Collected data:
-- ==== Sys2Proof/Machine/Levee.lean ====
section
/-!
DEFINITION. What arrives on the Levee ports (R399 to R405): breaches and frozen endpoints, host reads and writes, posts,
responses, the accesses of members on other packages, and the thermal states (R410). The layouts of the WIN, BAR, COLL, BIND
and THERM payloads are not stated by the spec; the events carry them as data (log 30).
-/

namespace Sys2Proof.Machine

/-! ### Arrival (R400, R402, R413) -/

/-- A transaction reaches this package: bring-up has ended, it is addressed here, and its source is a link partner. -/
def State.arrives (s : State) (t : Txn) : Bool :=
  decide (s.bootStep = 6) && decide (t.dst = s.endpoint) && s.partners.contains t.src

/-- Freezes a source for a breach with a VLOG cause; what it has waiting here is answered FROZEN (R21, R402). -/
def State.freezeEp (s : State) (t : Txn) (cause : Nat) : State :=
  let s := { s with frozenEps := t.src :: s.frozenEps }.violation cause 2 t.src.toNat t.addr
  s.lqs.foldl (fun s p =>
    let l := p.2
    let s := { s with lqs := s.lqs.put p.1 { l with recs := l.recs.filter fun r => decide (r.2.2 ≠ t.src) } }
    (l.recs.filter fun r => decide (r.2.2 = t.src)).foldl (fun s r => s.respond r.2.2 r.2.1 2 []) s) s

/-- A header that no transaction may have. -/
def headerBad (t : Txn) : Bool :=
  decide (t.typ = 0) || decide (0x0B < t.typ.toNat) || decide (t.rsv ≠ 0) || decide (128 < t.len.toNat)

/-- The TYPEs that get an RSP: RD, WR, POST, WIN and BAR (R401). -/
def getsRsp (t : Txn) : Bool := [1, 2, 3, 5, 6].contains t.typ.toNat

/-- A transaction of TYPE `typ`: `bad` is a breach of that TYPE with its VLOG cause. One of a frozen source gets FROZEN where its
TYPE is answered. -/
def State.levee (s : State) (t : Txn) (typ : Nat) (bad : Option Nat) (f : State → State) : State :=
  let frozen (s : State) : State := if getsRsp t then s.respond t.src t.tag 2 [] else s
  if !s.arrives t then s
  else if s.frozenEps.contains t.src then frozen s
  else if headerBad t then frozen (s.freezeEp t 7)
  else if t.typ.toNat ≠ typ then s
  else
    match bad with
    | some c => frozen (s.freezeEp t c)
    | none => f s

/-- The source is a package of a running launch's span (R400): one that is over here runs while tasks of it do elsewhere. -/
def State.spanSource (s : State) (src : BitVec 16) : Bool :=
  (s.launches.any fun p => decide (p.2.rec_.span ≠ 0) && p.2.eps.any fun e => decide (e.2 = src)) ||
    s.spansOver.any fun x => x.eps.any fun e => decide (e.2 = src)

/-! ### The host (R400, R401, R404) -/

/-- Where a host access lies: DRAM, the front-end block, or neither. -/
def hostRange (a n : Nat) : Option Bool :=
  if inDram (a + n - 1) then some true
  else if Config.feBase ≤ a ∧ a + n ≤ Config.feBase + Config.feSize then some false
  else none

/-- RD and WR that break their rules. -/
def hostBad (t : Txn) : Option Nat :=
  let n := t.len.toNat
  if t.addr.toNat % 8 ≠ 0 ∨ n % 8 ≠ 0 ∨ n < 8 ∨ 128 < n ∨ hostRange t.addr.toNat n = none then some 7 else none

/-- The answer to a read of `n` bytes at a key (R401): an uncorrectable granule gives no data, and a granule that the code
corrects is delivered (R149, R277). -/
def State.answerRead (s : State) (t : Txn) (k n : Nat) : State :=
  let dram := decide (k < 2 ^ 48)
  match (upTo n).find? fun i => s.badByte (k + i) with
  | some i => (if dram then s.readNoted k n else s.logUncor (k + i)).respond t.src t.tag 3 []
  | none => (s.corrected k n).respond t.src t.tag 0 (Memory.reads s.mem k n)

/-- LEVEE_RD, at the moment at which no channel in training holds it (R393). -/
def execLeveeRd (t : Txn) (s : State) : Out State :=
  let a := t.addr.toNat
  let n := t.len.toNat
  .next (s.levee t 0x01 (hostBad t) fun s =>
    if inDram (a + n - 1) then (if s.heldPa a n then s else s.answerRead t a n)
    else s.respond t.src t.tag 0 ((upTo (n / 8)).flatMap fun i => leBytes 8 (s.feRead (a - Config.feBase + 8 * i)).toNat))

/-- LEVEE_WR: 8-byte units, each of which performs before the response; at a moment at which no channel in training holds it. -/
def execLeveeWr (t : Txn) (s : State) : Out State :=
  let a := t.addr.toNat
  let n := t.len.toNat
  .next (s.levee t 0x02 (hostBad t) fun s =>
    if inDram (a + n - 1) && s.heldPa a n then s else
    let s := (upTo (n / 8)).foldl (fun s i =>
      let b := (upTo 8).map fun k => t.payload.getD (8 * i + k) 0
      if inDram (a + n - 1) then s.performStore 0 (.bytes (a + 8 * i)) b
      else s.feWrite (a - Config.feBase + 8 * i) (BitVec.ofNat 64 (leNat b))) s
    let s := if inDram (a + n - 1) then s.coverClear ((upTo n).map (a + ·)) else s
    s.respond t.src t.tag 0 [])

/-- POST (R347): its queue must be enabled, owned by the source and have credit. -/
def execPost (t : Txn) (s : State) : Out State :=
  let q := t.addr.toNat
  let l := s.lq q
  let bad := if t.len ≠ 128 then some 7
    else if 64 ≤ q ∨ !l.en ∨ l.owner ≠ t.src.toNat ∨ l.credit = 0 then some 6 else none
  .next (s.levee t 0x03 bad fun s =>
    { s with lqs := s.lqs.put q { l with recs := l.recs ++ [((upTo 128).map fun i => t.payload.getD i 0, t.tag, t.src)]
                                         credit := l.credit - 1 } })

/-! ### Responses (R401) -/

/-- A request with this tag that has no answer yet. -/
def RemoteReq.waits (r : RemoteReq) (tag : BitVec 12) : Bool := decide (r.tag = tag) && r.answer.isNone
def answerReq (r : Option RemoteReq) (tag : BitVec 12) (st : Byte) (v : Nat) : Option RemoteReq :=
  r.map fun r => if r.waits tag then { r with answer := some (st, v) } else r

/-- A store of an entry that the other package answers with UNBOUND: the entry performs ROLE_UNBOUND for its role, or, where
the role is waited for without limit (`again`), notes what it has to store again (R205, R403). -/
def QEntry.answered (e : QEntry) (out : List RemoteOut) (again : Nat → Bool) (tag : BitVec 12) (st : Byte) : QEntry :=
  match out.find? fun o => decide (o.tag = tag) && decide (o.who = .entry e.seq) with
  | some o =>
    if st ≠ 4 then e
    else if again o.role.toNat then { e with staged := e.staged ++ [[o.role.toNat, o.off, o.len]] }
    else if e.unbound.isNone then { e with unbound := some o.role } else e
  | none => e

/-- An answer reaches what waits for it. A store or an arrival that the other package did not take, because it has frozen
this one, stays outstanding; DONE carries no phase of a barrier, which its home tells by itself (R401; log 30). -/
def Hart.answered (h : Hart) (again : Nat → Bool) (tag : BitVec 12) (st : Byte) (v : Nat) : Hart :=
  { h with
    remote := if st = 0 ∧ h.remote.any (fun r => decide (r.who = .phase)) then h.remote else answerReq h.remote tag st v
    jobs := h.jobs.map fun j => { j with rem := answerReq j.rem tag st v }
    queue := h.queue.map fun e => e.answered h.remoteOut again tag st
    remoteOut := if st = 2 then h.remoteOut else h.remoteOut.filter fun o => decide (o.tag ≠ tag) }

/-- RSP. -/
def execRsp (t : Txn) (s : State) : Out State :=
  .next (s.levee t 0x04 none fun s =>
    { s with harts := s.harts.map fun p : Nat × Hart =>
        (p.1, p.2.answered (fun r => s.waitsForEver p.1 (r / 65536) (r % 65536)) t.tag (BitVec.ofNat 8 t.addr.toNat)
          (leNat (t.payload.take t.len.toNat))) })

/-! ### Members on other packages (R403) -/

/-- The value a WIN atomic reads and the store it makes. -/
def State.winAmo (s : State) (k : Nat) (t : Txn) (o : AmoOp) (ftz : Bool) (b d : Word) : State :=
  let n := amoSize o
  if s.badRange k n then s.answerRead t k n
  else
    let old := s.rd k n
    let s := match amoNew o ftz old b d with | some v => s.performStore 0 (.bytes k) (leBytes n v) | none => s
    s.respond t.src t.tag 0 (leBytes n old)

/-- A WIN at the scratchpad key of its role. A store that completes what a job stores to a check granule clears it (R149). -/
def State.winAt (s : State) (k : Nat) (t : Txn) (o : RoleOp) : State :=
  match o with
  | .load n => s.answerRead t k n
  | .store n v whole =>
    let s := s.performStore 0 (.bytes k) (leBytes n v.toNat)
    (if whole then s.coverClear ((upTo 8).map (k / 8 * 8 + ·)) else s).respond t.src t.tag 0 []
  | .amo a ftz b d => s.winAmo k t a ftz b d

def roleBytes : RoleOp → Nat | .load n => n | .store n _ _ => n | .amo o _ _ _ => amoSize o

/-- LEVEE_WIN: the event is the moment at which the role's wait has ended, which it has not while the task is bound and its save
area is still to be loaded (R387). A role of a GANG group that is saved is answered like one whose wait has expired, and its
package asks again (R205; log 30). -/
def execLeveeWin (t : Txn) (w : RoleAccess) (s : State) : Out State :=
  .next (s.levee t 0x05 (if s.spanSource t.src then none else some 7) fun s =>
    match s.launchNamed w.lid.toNat with
    | none => s.respond t.src t.tag 4 []
    | some (_, l) =>
      match l.role w.group w.ord with
      | .bound k =>
        let b := (s.hart k).bind
        if (s.hart k).loading then s
        else if b.allot * 4096 < w.off + roleBytes w.op then s.respond t.src t.tag 4 []
        else s.winAt (spadKey (coreOf k) (b.spb * 4096 + w.off)) t w.op
      | _ => s.respond t.src t.tag 4 [])

/-- The phase of a barrier reaches the scalar unit that has asked for it by a BAR with this TAG. -/
def Hart.phaseTold (h : Hart) (tag : BitVec 12) (ph : Bool) : Hart :=
  if h.remote.any fun r => decide (r.who = .phase) then { h with remote := answerReq h.remote tag 0 ph.toNat } else h

/-- LEVEE_BAR: one step at the home, answered with no data (R401). Ahead of the answer to a form that reads the phase, the home
sends the phase before the step in a BAR of its own (R210, R403; log 30). No package asks before it has been told that the
barrier is placed (R207). DESIGN CHOICE (log 38): where the barrier is not here, as after the launch has completed here (R208), the
step does nothing; it is answered as any BAR is, DONE, and its phase is told as that of a barrier that has been reset. -/
def execLeveeBar (t : Txn) (b : BarStep) (s : State) : Out State :=
  .next (s.levee t 0x06 (if s.spanSource t.src then none else some 7) fun s =>
    match b.op with
    | .phase tag ph =>
      { s with harts := s.harts.map fun p : Nat × Hart => (p.1, p.2.phaseTold tag ph) }.respond t.src t.tag 0 []
    | o =>
      let at_ := (s.launchNamed b.lid.toNat).bind fun p => match s.barOf p.2 b.group b.k with | .here c k => some (c, k) | _ => none
      let ph := at_.any fun a => (s.barRd a.1 a.2).ph
      let s := match at_ with | some (c, k) => s.barDo c k o | none => s
      let s := if o.reads then s.send (.bar (s.header 0x06 t.src) { b with op := .phase t.tag ph }) else s
      s.respond t.src t.tag 0 [])

/-- LEVEE_COLL: a contribution or a result, kept until the collective uses it (R225); of a launch that is over here, none does. -/
def execLeveeColl (t : Txn) (c : CollMsg) (s : State) : Out State :=
  .next (s.levee t 0x07 (if s.spanSource t.src then none else some 7) fun s =>
    if (s.launchNamed c.lid.toNat).isNone then s else { s with collIn := s.collIn ++ [c] })

/-- LEVEE_BIND (R350, R365, R402): of a launch not taken here yet, it is kept; of one that is over, it tells which of its tasks run
no more. -/
def execLeveeBind (t : Txn) (b : BindMsg) (s : State) : Out State :=
  .next (s.levee t 0x08 none fun s =>
    match s.launchPosted b.post with
    | some (k, _) => s.hearBind k t.src b
    | none =>
      if b.post.2 < s.posts.get 0 b.post.1 then s.hearOver t.src b
      else { s with bindIn := (s.bindIn.filter fun m => !(decide (m.1 = t.src) && decide (m.2.post = b.post))) ++ [(t.src, b)] })

/-! ### Thermal states (R410) -/

/-- A task of the launch has been bound, here or on another package: it runs, and no longer waits for its dependencies or for
room (R351, R352). -/
def Launch.runs (l : Launch) : Bool := l.started || !l.remote.isEmpty || !l.gone.isEmpty
/-- The packages that share the span of a running launch (R410). -/
def State.thermSharers (s : State) : List (BitVec 16) :=
  (s.launches.flatMap fun p => if p.2.rec_.span ≠ 0 && p.2.runs then p.2.eps.map (·.2) else []).dedup.filter s.partners.contains

/-- A slow-down notice, or with `rel` a release, to every peer. -/
def State.sendTherm (s : State) (rel : Bool) : State :=
  s.thermSharers.foldl (fun s ep => s.send (.txn { s.header 0x0A ep with addr := if rel then 1 else 0 })) s

/-- The sensor is below TREL: a release follows the notice that was sent, HALT is left for SLOW, and SLOW, when no peer's notice
stands, for NOMINAL: one state at a time. -/
def State.thermRelax (s : State) : State :=
  if s.trel ≤ s.tnow then s
  else
    let s := if s.thermNoted then { s with thermNoted := false }.sendTherm true else s
    { s with thermSt := if s.thermSt = 2 then 1 else if s.thermPeers = [] then 0 else s.thermSt }

/-- LEVEE_THERM. -/
def execLeveeTherm (t : Txn) (rel : Bool) (s : State) : Out State :=
  .next (s.levee t 0x0A none fun s =>
    if rel then ({ s with thermPeers := s.thermPeers.filter fun e => decide (e ≠ t.src) }).thermRelax
    else { s with thermPeers := t.src :: s.thermPeers.filter (fun e => decide (e ≠ t.src))
                  thermSt := if s.thermSt = 0 then 1 else s.thermSt })

/-- THERMAL_WARN: the hottest sensor reads `t`. -/
def execThermalWarn (t : Byte) (s : State) : Out State :=
  let s := { s with tnow := t.toNat }
  .next (if s.twarn ≤ t.toNat ∧ s.thermSt = 0 then { s with thermSt := 1, thermNoted := true }.sendTherm false else s)
/-- THERMAL_CRIT. -/
def execThermalCrit (t : Byte) (s : State) : Out State :=
  let s := { s with tnow := t.toNat }
  .next (if s.tcrit ≤ t.toNat then { s with thermSt := 2 } else s)
/-- THERMAL_RELEASE. -/
def execThermalRelease (t : Byte) (s : State) : Out State := .next ({ s with tnow := t.toNat }).thermRelax

/-! ### Attestation and ports (R399, R414) -/

/-- The report on a nonce: the digests of the ROM and of the images, `CAP0` and the public key, signed by the identity key; the
order of the signed bytes is log 6. -/
def State.report (s : State) (nonce : List Byte) : Report :=
  let rom := Config.shake256 Config.rom
  let cap0 := s.sysRead 0 0x100
  let msg := nonce ++ leBytes 64 rom.toNat ++ leBytes 64 s.fwDigest.toNat ++ leBytes 64 s.cfgDigest.toNat ++
    leBytes 8 cap0.toNat ++ leBytes 57 Config.identityPublic.toNat
  ⟨nonce, rom, s.fwDigest, s.cfgDigest, cap0, Config.identityPublic, Config.ed448Sign msg⟩

/-- ATTEST: a request with a 32-byte nonce is answered by a report. -/
def execAttest (t : Txn) (s : State) : Out State :=
  .next (s.levee t 0x0B (if t.len ≠ 32 then some 7 else none) fun s =>
    s.send (.report { s.header 0x0B t.src with tag := t.tag } (s.report ((upTo 32).map fun i => t.payload.getD i 0))))

/-- MODULE_DOWN (R399): a port with no module up is down. -/
def execModuleDown (port : Nat) (md : BitVec 2) (s : State) : Out State :=
  let p := s.ports.get .init port
  let m := p.mods &&& ~~~(BitVec.ofNat 4 (2 ^ md.toNat))
  event (decide (port < 16)) { s with ports := s.ports.put port { p with mods := m, up := p.up && decide (m ≠ 0) } }
/-- FLIT_RETRY (R399, R412). -/
def execFlitRetry (port : Nat) (s : State) : Out State :=
  let p := s.ports.get .init port
  event (decide (port < 16)) { s with ports := s.ports.put port { p with retry := min (2 ^ 16 - 1) (p.retry + 1) } }

end Sys2Proof.Machine
end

Your goal: What you give back must be the stretch above, starting at the line with "their rules. -/" and ending at the line with "def execLeveeRd (t", copied exactly.

Reply to the task:
/-- RD and WR that break their rules. -/
def hostBad (t : Txn) : Option Nat :=
  let n := t.len.toNat
  if t.addr.toNat % 8 ≠ 0 ∨ n % 8 ≠ 0 ∨ n < 8 ∨ 128 < n ∨ hostRange t.addr.toNat n = none then some 7 else none

/-- The answer to a read of `n` bytes at a key (R401): an uncorrectable granule gives no data, and a granule that the code
corrects is delivered (R149, R277). -/
def State.answerRead (s : State) (t : Txn) (k n : Nat) : State :=
  let dram := decide (k < 2 ^ 48)
  match (upTo n).find? fun i => s.badByte (k + i) with
  | some i => (if dram then s.readNoted k n else s.logUncor (k + i)).respond t.src t.tag 3 []
  | none => (s.corrected k n).respond t.src t.tag 0 (Memory.reads s.mem k n)

/-- LEVEE_RD, at the moment at which no channel in training holds it (R393). -/
def execLeveeRd (t : Txn) (s : State) : Out State :=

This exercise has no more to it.